All soymilks mentioned above use non-genetically modified soybeans, and Silk, Vitasoy and Soy Dream are completely organic. Unlike the other brands, 8th Continent does not use whole soybeans. The company uses the soy protein Solae, which it claims makes the flavor more appealing to people less likely to enjoy the flavor of soymilk. However, some health food experts argue that this processing of soy can challenge the digestive system.

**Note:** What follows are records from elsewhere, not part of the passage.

-- ==== Sys2Proof/Machine/Assembler.lean ====
section
/-! DEFINITION. The assembler's source syntax (30_encoding.md section 7, R80 to R92): literals, statements, comments, the
source text and its delimiters, blocks, placement and output. Software around the core. -/

namespace Sys2Proof.Machine

/-! ### Numeric literals (R81) -/

/-- The value of a digit character, hexadecimal letters in either case. -/
def digitValue (c : Char) : Option Nat :=
  if '0' ≤ c ∧ c ≤ '9' then some (c.toNat - '0'.toNat)
  else if 'a' ≤ c ∧ c ≤ 'f' then some (c.toNat - 'a'.toNat + 10)
  else if 'A' ≤ c ∧ c ≤ 'F' then some (c.toNat - 'A'.toNat + 10)
  else none

/-- Read digits of a base from the left, with the value of the digits already read; `none` on any other character. -/
def readDigits (base : Nat) : Nat → List Char → Option Nat
  | acc, [] => some acc
  | acc, c :: cs =>
    match digitValue c with
    | some d => if d < base then readDigits base (acc * base + d) cs else none
    | none => none

/-- White space around a token is ignored (R81). Which characters it is, the spec does not say (N23): Lean's own
`isWhitespace` (space, tab, carriage return, newline). DESIGN CHOICE (log 11), safe. -/
def trimSpace (cs : List Char) : List Char :=
  ((cs.dropWhile Char.isWhitespace).reverse.dropWhile Char.isWhitespace).reverse

/-- The base a literal's prefix selects and the digits after it, in priority order: `0x`/`0X`, `0b`/`0B`, decimal (R81). -/
def literalBase : List Char → Nat × List Char
  | '0' :: c :: ds =>
    if c = 'x' ∨ c = 'X' then (16, ds)
    else if c = 'b' ∨ c = 'B' then (2, ds)
    else (10, '0' :: c :: ds)
  | ds => (10, ds)

/-- The literal parser (R81): no sign, no digits missing, at most `LITERAL_MAX` (D20, log 11). -/
def parseLiteral (token : List Char) : Except AsmError Nat :=
  match literalBase (trimSpace token) with
  | (_, []) => .error .numberFormatError
  | (base, ds) =>
    match readDigits base 0 ds with
    | none => .error .numberFormatError
    | some v => if v ≤ Config.literalMax then .ok v else .error .numberFormatError

/-! ### Statements (R82 to R85) -/

/-- The nine mnemonics (R83). -/
def mnemonicTable : List (List Char × Op) :=
  [ (['N', 'O', 'P'], .nop), (['L', 'D', 'A'], .lda), (['A', 'D', 'D'], .add), (['S', 'U', 'B'], .sub),
    (['S', 'T', 'A'], .sta), (['L', 'D', 'I'], .ldi), (['J', 'M', 'P'], .jmp), (['O', 'U', 'T'], .out),
    (['H', 'L', 'T'], .hlt) ]

/-- Opcode lookup: the first three characters, normalized to uppercase (R83). A shorter segment matches nothing and what
follows the third character is ignored (D21, log 12). -/
def lookupMnemonic (segment : List Char) : Except AsmError Op :=
  match mnemonicTable.lookup ((segment.take 3).map Char.toUpper) with
  | some op => .ok op
  | none => .error .opcodeError

/-- Whether a segment begins with an uppercase ASCII letter, as written (R84; D15, log 12). -/
def startsUppercase : List Char → Bool
  | [] => false
  | c :: _ => decide ('A' ≤ c ∧ c ≤ 'Z')

/-- Classification of a statement by its segments (R82): bare opcode (R84), raw data byte (R85), instruction with
operand (R83), or `LineError`. -/
def classifyLine (segments : List (List Char)) : Except AsmError Line :=
  match segments with
  | [word] =>
    if startsUppercase word then
      match lookupMnemonic word with
      | .error e => .error e
      | .ok op => .ok (.instruction op 0)
    else
      match parseLiteral word with
      | .error e => .error e
      | .ok v => .ok (.raw (BitVec.ofNat 8 v))
  | [word, operand] =>
    match lookupMnemonic word with
    | .error e => .error e
    | .ok op =>
      match parseLiteral operand with
      | .error e => .error e
      | .ok v => .ok (.instruction op v)
  | _ => .error .lineError

/-! ### Slots, payloads, records (R85, R88, R91, R111) -/

/-- The instruction slot of a line: `B` bytes (R85, R109, R110). -/
def slot (W : Mode) : Line → List Byte
  | .instruction op x => codecEncode W op x
  | .raw v => rawSlot W v

/-- The payload of a block: its lines' slots in order (R111). -/
def payload (W : Mode) (lines : List Line) : List Byte := lines.flatMap (slot W)

/-- The container record of a block (R91). -/
def blockRecord (W : Mode) (b : Block) : Record := { addr := b.addr, payload := payload W b.lines }

/-! ### The source text: comments, delimiters, segments (R82, R86, R87) -/

/-- A comment runs from `#` to the end of its line and is stripped before tokenizing (R87). The flag says whether the
reader is inside one. What ends a line, and what a `;` inside a comment does, the spec does not say (N23): the newline
character alone ends one, and every other character of a comment, a `;` among them, is dropped. DESIGN CHOICE (log 22). -/
def stripComments : Bool → List Char → List Char
  | _, [] => []
  | inside, c :: cs =>
    if c = '\n' then c :: stripComments false cs
    else if inside then stripComments true cs
    else if c = '#' then stripComments true cs
    else c :: stripComments false cs

/-- The opening brace of a block, U+007B (R86); a file of this package holds no brace in a literal. -/
def openBraceChar : Char := Char.ofNat 0x7B

/-- The closing brace of a block, U+007D (R86). -/
def closeBraceChar : Char := Char.ofNat 0x7D

/-- The delimiter a character of the source is: `;` or a brace (R82, R86). -/
def delimiterOf (c : Char) : Option Token :=
  if c = ';' then some .semicolon
  else if c = openBraceChar then some .openBrace
  else if c = closeBraceChar then some .closeBrace
  else none

/-- The white-space-delimited segments of a text without delimiters, in order (R82). White space is `isWhitespace`, as for a
literal (log 11); a line break is white space like any other, so a statement may span source lines, which the spec does
not settle (N23). DESIGN CHOICE (log 23), unsafe. -/
def segments (text : List Char) : List (List Char) :=
  (text.splitOnP Char.isWhitespace).filter fun word => !word.isEmpty

/-- The tokens of a source text: what stands between two delimiters is the text of a line (R82) or of a block's address
(R86), given as its segments. The first argument is the text since the last delimiter, last character first. -/
def tokenize : List Char → List Char → List Token
  | text, [] => (segments text.reverse).map .word
  | text, c :: cs =>
    match delimiterOf c with
    | some d => (segments text.reverse).map .word ++ d :: tokenize [] cs
    | none => tokenize (c :: text) cs

/-! ### Blocks and the source stream (R80, R86) -/

/-- The lines of a block after its opening brace, and the tokens after its closing one (R86). `segments` is the statement
being read, last segment first, and `more` says whether a `;` has just ended a line: only then may the closing brace
follow with no statement (R86, C9). Errors are those of the first failing point of the stream (log 13). -/
def readLines : List (List Char) → Bool → List Token → Except AsmError (List Line × List Token)
  | _, _, [] => .error .blockError
  | segments, more, .word w :: ts => readLines (w :: segments) more ts
  | _, _, .openBrace :: _ => .error .blockError
  | segments, _, .semicolon :: ts =>
    match classifyLine segments.reverse with
    | .error e => .error e
    | .ok l =>
      match readLines [] true ts with
      | .error e => .error e
      | .ok (ls, rest) => .ok (l :: ls, rest)
  | segments, more, .closeBrace :: ts =>
    if segments.isEmpty && more then .ok ([], ts)
    else
      match classifyLine segments.reverse with
      | .error e => .error e
      | .ok l => .ok ([l], ts)

/-- One block: an address literal, then the lines between braces (R86). -/
def readBlock : List Token → Except AsmError (Block × List Token)
  | .word w :: ts =>
    match parseLiteral w with
    | .error _ => .error .addressError
    | .ok addr =>
      match ts with
      | .openBrace :: body =>
        match readLines [] false body with
        | .error e => .error e
        | .ok (ls, rest) => .ok ({ addr := addr, lines := ls }, rest)
      | _ => .error .blockError
  | _ => .error .blockError

/-- The blocks of a source until its end or its first error; each block read is kept, since it is written as it is parsed
(R90, C7). Each block consumes tokens, so `fuel` equal to their number is never used up. -/
def readBlocks : Nat → List Token → List Block × Option AsmError
  | _, [] => ([], none)
  | 0, _ :: _ => ([], some .blockError)
  | fuel + 1, ts =>
    match readBlock ts with
    | .error e => ([], some e)
    | .ok (b, rest) =>
      let r := readBlocks fuel rest
      (b :: r.1, r.2)

/-- The assembler: the mode token, then the blocks (R80). -/
def assemble : List Token → AsmResult
  | .word w :: ts =>
    match parseLiteral w with
    | .error e => { mode := none, blocks := [], error := some e }
    | .ok v =>
      match Mode.ofNumber v with
      | none => { mode := none, blocks := [], error := some .addressWidthError }
      | some W =>
        let r := readBlocks ts.length ts
        { mode := some W, blocks := r.1, error := r.2 }
  | _ => { mode := none, blocks := [], error := some .numberFormatError }

/-- The assembler on a source text: comments are stripped prior to tokenizing (R87), then the stream is read (R80). -/
def assembleText (source : List Char) : AsmResult := assemble (tokenize [] (stripComments false source))

/-- The container a source assembles to (R91, R192): the header and one record per block, in source order. -/
def assembledContainer (W : Mode) (bs : List Block) : List Byte := writeContainer W (bs.map (blockRecord W))

end Sys2Proof.Machine
end

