-- ==== Sys2Proof/Certificates/Slice0/Obligations.lean ====
section
/-! DEFINITION. The statements for the provers, one def Obligations.<Name> each, from the numbered rules of spec/. -/

open Sys2Proof Sys2Proof.Machine

/-- `W` fixes `B` and `2^W` (R21), and every instruction of the format has `B` bytes (R60). That `8B - 4 = W`, so that there are no padding bits, is an inference that R21 marks as its own ("derived: arithmetic on the three rows"). -/
def Obligations.ModeFixesWidthAndMemorySize : Prop :=
  (Mode.width .w4 = 4 ∧ Mode.instrBytes .w4 = 1 ∧ Mode.memSize .w4 = 16) ∧
  (Mode.width .w12 = 12 ∧ Mode.instrBytes .w12 = 2 ∧ Mode.memSize .w12 = 4096) ∧
  (Mode.width .w20 = 20 ∧ Mode.instrBytes .w20 = 3 ∧ Mode.memSize .w20 = 1048576) ∧
  (∀ W : Mode, W.instrBytes = (W.width + 4 + 7) / 8 ∧ W.memSize = 2 ^ W.width ∧ 8 * W.instrBytes - 4 = W.width) ∧
  (∀ i : Instr, (encode i).length = i.mode.instrBytes)

/-- R108 (and R66): the nine codes, `opcode_of` their partial inverse, undefined exactly on 0x7 to 0xD. -/
def Obligations.OpcodeTableHasAPartialInverse : Prop :=
  Op.code .nop = 0x0#4 ∧
  Op.code .lda = 0x1#4 ∧
  Op.code .add = 0x2#4 ∧
  Op.code .sub = 0x3#4 ∧
  Op.code .sta = 0x4#4 ∧
  Op.code .ldi = 0x5#4 ∧
  Op.code .jmp = 0x6#4 ∧
  Op.code .out = 0xE#4 ∧
  Op.code .hlt = 0xF#4 ∧
  (∀ op : Op, opcodeOf op.code = some op) ∧
  (∀ n op, opcodeOf n = some op → op.code = n) ∧
  (∀ n : Nibble, opcodeOf n = none ↔ 7 ≤ n.toNat ∧ n.toNat ≤ 13)

/-- R102: ENCODE written out per mode, and as one number of `8B` bits, `(code(op) << W) | (x_in mod 2^W)`. -/
def Obligations.EncodeFollowsTheFormatTables : Prop :=
  (∀ op xIn, codecEncode .w4 op xIn = formatM4 op.code (BitVec.ofNat 4 xIn)) ∧
  (∀ op xIn, codecEncode .w12 op xIn = formatM12 op.code (BitVec.ofNat 12 xIn)) ∧
  (∀ op xIn, codecEncode .w20 op xIn = formatM20 op.code (BitVec.ofNat 20 xIn)) ∧
  (∀ W op xIn, packBytes (codecEncode W op xIn) = op.code.toNat * 2 ^ W.width + xIn % 2 ^ W.width ∧
    (codecEncode W op xIn).length = W.instrBytes)

/-- R104: DECODE per mode, for every nibble and every operand; `mapped` is membership in the nine codes and an unmapped nibble gives NOP. -/
def Obligations.DecodeFollowsTheFormatTables : Prop :=
  (∀ n x, codecDecode .w4 (formatM4 n x) =
    { op := (opcodeOf n).getD .nop, nib := n, mapped := (opcodeOf n).isSome, x := x.toNat }) ∧
  (∀ n x, codecDecode .w12 (formatM12 n x) =
    { op := (opcodeOf n).getD .nop, nib := n, mapped := (opcodeOf n).isSome, x := x.toNat }) ∧
  (∀ n x, codecDecode .w20 (formatM20 n x) =
    { op := (opcodeOf n).getD .nop, nib := n, mapped := (opcodeOf n).isSome, x := x.toNat }) ∧
  (∀ n : Nibble, (opcodeOf n).isSome = true ↔ n ∈ [0x0#4, 0x1#4, 0x2#4, 0x3#4, 0x4#4, 0x5#4, 0x6#4, 0xE#4, 0xF#4])

/-- R103: high bits are lost without an error, for every opcode; with the rule's two examples. -/
def Obligations.EncodeTruncatesTheOperandSilently : Prop :=
  (∀ W op xIn, codecEncode W op xIn = codecEncode W op (xIn % 2 ^ W.width)) ∧
  codecEncode .w4 .ldi 0x1F = [0x5F#8] ∧ codecEncode .w12 .jmp 0x1000 = [0x60#8, 0x00#8]

/-- R106: the encode-then-decode law of the codec. -/
def Obligations.DecodingAnEncodingGivesBackOpcodeAndMaskedOperand : Prop :=
  ∀ (W : Mode) (op : Op) (xIn : Nat),
    codecDecode W (codecEncode W op xIn) =
      { op := op, nib := op.code, mapped := true, x := xIn % 2 ^ W.width }

/-- The decode-then-encode direction (R107, which the spec marks as derived): mapped bytes come back, unmapped ones come back with the high nibble of `b0` 0. -/
def Obligations.EncodingADecodingRestoresMappedBytesOnly : Prop :=
  ∀ (W : Mode) (bs : List Byte), bs.length = W.instrBytes →
    ((codecDecode W bs).mapped = true → codecEncode W (codecDecode W bs).op (codecDecode W bs).x = bs) ∧
    ((codecDecode W bs).mapped = false →
      packBytes (codecEncode W (codecDecode W bs).op (codecDecode W bs).x) = packBytes bs % 2 ^ W.width ∧
      codecEncode W (codecDecode W bs).op (codecDecode W bs).x ≠ bs)

/-- R105: every `B` bytes decode in every mode, none is an error; an unmapped nibble gives NOP with `mapped = 0` and its operand extracted. -/
def Obligations.DecodeIsTotal : Prop :=
  ∀ (W : Mode) (bs : List Byte), bs.length = W.instrBytes →
    (∃ i, decode W bs = .ok (i, []) ∧ i.wellFormed W = true ∧ i.nibble = (codecDecode W bs).nib ∧
      i.op = (codecDecode W bs).op ∧ i.operand = (codecDecode W bs).x) ∧
    ((codecDecode W bs).nib ∈ [0x7#4, 0x8#4, 0x9#4, 0xA#4, 0xB#4, 0xC#4, 0xD#4] →
      (codecDecode W bs).op = .nop ∧ (codecDecode W bs).mapped = false ∧
      (codecDecode W bs).x = packBytes bs % 2 ^ W.width)

/-- R113. -/
def Obligations.OnlyTheFirstBytesTakePart : Prop :=
  (∀ (W : Mode) (bs rest : List Byte), bs.length = W.instrBytes → codecDecode W (bs ++ rest) = codecDecode W bs) ∧
  (∀ (W : Mode) (op : Op) (xIn : Nat), (codecEncode W op xIn).length = W.instrBytes)

/-- The one-hot dispatch lines (R112, the spec's own presentation D22): exactly one is 1, `sel_NOP` for nibble 0 and the unmapped seven. -/
def Obligations.ExactlyOneSelectLineIsAsserted : Prop :=
  ∀ (W : Mode) (bs : List Byte),
    let d := codecDecode W bs
    let l := d.select
    ([l.selNop, l.selLda, l.selAdd, l.selSub, l.selSta, l.selLdi, l.selJmp, l.selOut, l.selHlt].filter id).length = 1 ∧
    (l.selNop = true ↔ d.nib = 0x0#4 ∨ d.mapped = false) ∧
    (d.mapped = true →
      (l.selLda = true ↔ d.nib = 0x1#4) ∧ (l.selAdd = true ↔ d.nib = 0x2#4) ∧ (l.selSub = true ↔ d.nib = 0x3#4) ∧
      (l.selSta = true ↔ d.nib = 0x4#4) ∧ (l.selLdi = true ↔ d.nib = 0x5#4) ∧ (l.selJmp = true ↔ d.nib = 0x6#4) ∧
      (l.selOut = true ↔ d.nib = 0xE#4) ∧ (l.selHlt = true ↔ d.nib = 0xF#4))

Not everyone is pleased with the rise of fresh soymilk’s popularity, however. Celeste Kukla of Edensoy says her company chose not to sell refrigerated soymilks because of "the environmental issue." Kukla says, "Refrigerated soymilks use enormous amounts of energy, resulting in more greenhouse gases." White Wave’s Adams says she hopes fresh soymilks will help Americans eat healthier and move towards a more plant-based diet.
Make Your Own
Of course you can always control exactly what’s in your soymilk (and save money) if you make it at home, in the traditional Asian style. Rebecca Wood, an award-winning natural foods author and consultant, recommends these simple steps to make soymilk in your own kitchen. "Soak soybeans (about six hours) to rid them of the anti-nutrient trypsin inhibitors, coarsely grind them, add water, bring to a boil, strain out the dregs and then simmer the resulting milk for seven minutes. Season it to taste with a sweetener, vanilla and a dash of ginger."
Also recommended to maximize creaminess is filtering fresh soymilk through a "gold" permanent coffee filter. There are also many different kinds of soymilk-making machines that will process the beans automatically. They range in price from $30 to $300 or more, and are available in most health food stores.
Once you have soymilk on hand, there is a lot more to do with it than just pour it over your cereal or drink it by the glass. Soymilk can be used as a cup-for-cup replacement for cow’s milk in most recipes. "For the most complex and satisfying flavor, use a high-quality soymilk that uses only filtered water and organic soybeans, and use whole rather than reduced-fat soymilks," recommends Wood. "Use plain, unsweetened soymilk in soups, sauces, gravies, casseroles and quickbreads." It’s not a good idea to freeze soymilk, since it tends to separate. Sweetened and flavored soymilks can be used in desserts.
Now that there’s a soymilk out there for every palate, it’s easy to completely eliminate cow’s milk from your cereal, your cooking and even your hot chocolate.
STARRE VARTAN is a freelance writer who always cooks with soymilk.